让我们将它们放到一个简单的培训示例中,以更好地了解theano!
(Minimal Training Theano Example)
Let’s try and train something using theano. We will be using gradient descent to train weights in W so that we get better results from the model than existing (0.9):
让我们尝试使用theano训练一些东西。 我们将使用梯度下降来训练W中的权重,以便从模型中获得比现有(0.9)更好的结果:
import theano
import numpy
# declare variables
x = theano.tensor.fvector('x')
target = theano.tensor.fscalar('target')
W = theano.shared(numpy.asarray([0.2, 0.7]), 'W')
# create expressions
y = (x * W).sum()
cost = theano.tensor.sqr(target - y)
gradients = theano.tensor.grad(cost, [W])
W_updated = W - (0.1 * gradients[0])
updates = [(W, W_updated)]
# create a callable object from expression
f = theano.function([x, target], y, updates=updates)
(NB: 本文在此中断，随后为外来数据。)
-- ==== Sys2Proof/Laws/State.lean ====
section
/-! SUPPORT. One lemma per field per update of State. -/

namespace Sys2Proof.Machine.State

variable (s : State) (r : Reg) (v : Block) (w : Word) (k : Nat)

@[simp] theorem writeB_b : (s.writeB r v).b = s.b.set r v := rfl
@[simp] theorem writeB_km : (s.writeB r v).km = s.km := rfl
@[simp] theorem writeB_kmLen : (s.writeB r v).kmLen = s.kmLen := rfl
@[simp] theorem writeB_nk : (s.writeB r v).nk = s.nk := rfl
@[simp] theorem writeB_status : (s.writeB r v).status = s.status := rfl
@[simp] theorem writeB_rspErr : (s.writeB r v).rspErr = s.rspErr := rfl
@[simp] theorem writeB_rspData : (s.writeB r v).rspData = s.rspData := rfl
@[simp] theorem writeB_rspValid : (s.writeB r v).rspValid = s.rspValid := rfl
@[simp] theorem writeB_cmdReady : (s.writeB r v).cmdReady = s.cmdReady := rfl
@[simp] theorem writeB_inFlight : (s.writeB r v).inFlight = s.inFlight := rfl
@[simp] theorem writeB_host : (s.writeB r v).host = s.host := rfl
@[simp] theorem writeB_kmEpoch : (s.writeB r v).kmEpoch = s.kmEpoch := rfl
@[simp] theorem writeB_draws : (s.writeB r v).draws = s.draws := rfl

@[simp] theorem resetEdge_b : s.resetEdge.b = ⟨0, 0, 0, 0⟩ := rfl
@[simp] theorem resetEdge_km : s.resetEdge.km = [] := rfl
@[simp] theorem resetEdge_kmLen : s.resetEdge.kmLen = 0 := rfl
@[simp] theorem resetEdge_nk : s.resetEdge.nk = 0 := rfl
@[simp] theorem resetEdge_status : s.resetEdge.status = ⟨false, 0⟩ := rfl
@[simp] theorem resetEdge_rspErr : s.resetEdge.rspErr = 0 := rfl
@[simp] theorem resetEdge_rspData : s.resetEdge.rspData = 0 := rfl
@[simp] theorem resetEdge_rspValid : s.resetEdge.rspValid = false := rfl
@[simp] theorem resetEdge_cmdReady : s.resetEdge.cmdReady = false := rfl
@[simp] theorem resetEdge_inFlight : s.resetEdge.inFlight = none := rfl
@[simp] theorem resetEdge_host : s.resetEdge.host = s.hostHolds := rfl
@[simp] theorem resetEdge_kmEpoch : s.resetEdge.kmEpoch = s.draws + 1 := rfl
@[simp] theorem resetEdge_draws : s.resetEdge.draws = s.draws + 1 := rfl

@[simp] theorem waitEdge_b : (s.waitEdge w k).b = s.b := rfl
@[simp] theorem waitEdge_km : (s.waitEdge w k).km = s.km := rfl
@[simp] theorem waitEdge_kmLen : (s.waitEdge w k).kmLen = s.kmLen := rfl
@[simp] theorem waitEdge_nk : (s.waitEdge w k).nk = s.nk := rfl
@[simp] theorem waitEdge_status : (s.waitEdge w k).status = s.status := rfl
@[simp] theorem waitEdge_rspErr : (s.waitEdge w k).rspErr = s.rspErr := rfl
@[simp] theorem waitEdge_rspData : (s.waitEdge w k).rspData = s.rspData := rfl
@[simp] theorem waitEdge_rspValid : (s.waitEdge w k).rspValid = false := rfl
@[simp] theorem waitEdge_cmdReady : (s.waitEdge w k).cmdReady = s.cmdReady := rfl
@[simp] theorem waitEdge_inFlight : (s.waitEdge w k).inFlight = some ⟨w, k⟩ := rfl
@[simp] theorem waitEdge_host : (s.waitEdge w k).host = s.hostHolds := rfl
@[simp] theorem waitEdge_kmEpoch : (s.waitEdge w k).kmEpoch = s.kmEpoch := rfl
@[simp] theorem waitEdge_draws : (s.waitEdge w k).draws = s.draws := rfl

@[simp] theorem withInFlight_b : (s.withInFlight w).b = s.b := rfl
@[simp] theorem withInFlight_km : (s.withInFlight w).km = s.km := rfl
@[simp] theorem withInFlight_kmLen : (s.withInFlight w).kmLen = s.kmLen := rfl
@[simp] theorem withInFlight_nk : (s.withInFlight w).nk = s.nk := rfl
@[simp] theorem withInFlight_status : (s.withInFlight w).status = s.status := rfl
@[simp] theorem withInFlight_rspErr : (s.withInFlight w).rspErr = s.rspErr := rfl
@[simp] theorem withInFlight_rspData : (s.withInFlight w).rspData = s.rspData := rfl
@[simp] theorem withInFlight_rspValid : (s.withInFlight w).rspValid = false := rfl
@[simp] theorem withInFlight_cmdReady : (s.withInFlight w).cmdReady = false := rfl
@[simp] theorem withInFlight_inFlight : (s.withInFlight w).inFlight = some ⟨w, 0⟩ := rfl
@[simp] theorem withInFlight_host : (s.withInFlight w).host = .idle :: s.host := rfl
@[simp] theorem withInFlight_kmEpoch : (s.withInFlight w).kmEpoch = s.kmEpoch := rfl
@[simp] theorem withInFlight_draws : (s.withInFlight w).draws = s.draws := rfl

/-! The port edge has two forms; what both leave alone. -/

/-- The two things a port edge does. -/
theorem portEdge_cases :
    (∃ w, s.cmdReady = true ∧ s.offered = some w ∧
      s.portEdge = { s with inFlight := some ⟨w, s.drawLatency w⟩, cmdReady := false,
                            rspValid := false, host := s.host.tail, draws := s.draws + 1 }) ∨
    ((s.cmdReady = false ∨ s.offered = none) ∧
      s.portEdge = { s with cmdReady := true, rspValid := false, host := s.hostHolds }) := by
  unfold portEdge
  rcases hr : s.cmdReady with _ | _ <;> rcases ho : s.offered with _ | w <;> simp

@[simp] theorem portEdge_b : s.portEdge.b = s.b := by
  obtain ⟨w, -, -, h⟩ | ⟨-, h⟩ := s.portEdge_cases <;> rw [h]
@[simp] theorem portEdge_km : s.portEdge.km = s.km := by
  obtain ⟨w, -, -, h⟩ | ⟨-, h⟩ := s.portEdge_cases <;> rw [h]
@[simp] theorem portEdge_kmLen : s.portEdge.kmLen = s.kmLen := by
  obtain ⟨w, -, -, h⟩ | ⟨-, h⟩ := s.portEdge_cases <;> rw [h]
@[simp] theorem portEdge_nk : s.portEdge.nk = s.nk := by
  obtain ⟨w, -, -, h⟩ | ⟨-, h⟩ := s.portEdge_cases <;> rw [h]
@[simp] theorem portEdge_status : s.portEdge.status = s.status := by
  obtain ⟨w, -, -, h⟩ | ⟨-, h⟩ := s.portEdge_cases <;> rw [h]
@[simp] theorem portEdge_rspErr : s.portEdge.rspErr = s.rspErr := by
  obtain ⟨w, -, -, h⟩ | ⟨-, h⟩ := s.portEdge_cases <;> rw [h]
@[simp] theorem portEdge_rspData : s.portEdge.rspData = s.rspData := by
  obtain ⟨w, -, -, h⟩ | ⟨-, h⟩ := s.portEdge_cases <;> rw [h]
@[simp] theorem portEdge_rspValid : s.portEdge.rspValid = false := by
  obtain ⟨w, -, -, h⟩ | ⟨-, h⟩ := s.portEdge_cases <;> rw [h]
@[simp] theorem portEdge_kmEpoch : s.portEdge.kmEpoch = s.kmEpoch := by
  obtain ⟨w, -, -, h⟩ | ⟨-, h⟩ := s.portEdge_cases <;> rw [h]

end Sys2Proof.Machine.State
end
# call the function and print results
for i in range(10):
result = f([1.0, 1.0], 20.0)
print(result)When we run this program, we can see the output as:
The second input variable ‘target’ will act as the target value we use for training:
当我们运行该程序时,我们可以看到输出为:
第二个输入变量“ target”将用作我们用于训练的目标值:
target = theano.tensor.fscalar('target')We need a cost function to train the model, which is usually squared distance from target value
我们需要一个成本函数来训练模型,通常是距目标值的平方距离
cost = theano.tensor.sqr(target - y)Next, we need to calculate partial gradients for the parameters to be updated with respect to the cost function. As we have seen that in earlier example, Theano will do that for us. We simply call the grad function with required arguments:
接下来,我们需要针对成本函数计算要更新的参数的局部梯度。 正如我们在较早的示例中看到的那样,Theano将为我们做到这一点。 我们只需使用必需的参数调用grad函数即可:
gradients = theano.tensor.grad(cost, [W])Now let’s define a variable for the updated version of the parameter. As we know in gradient descent the updated value equals learning rate times gradient subtracted from existing value.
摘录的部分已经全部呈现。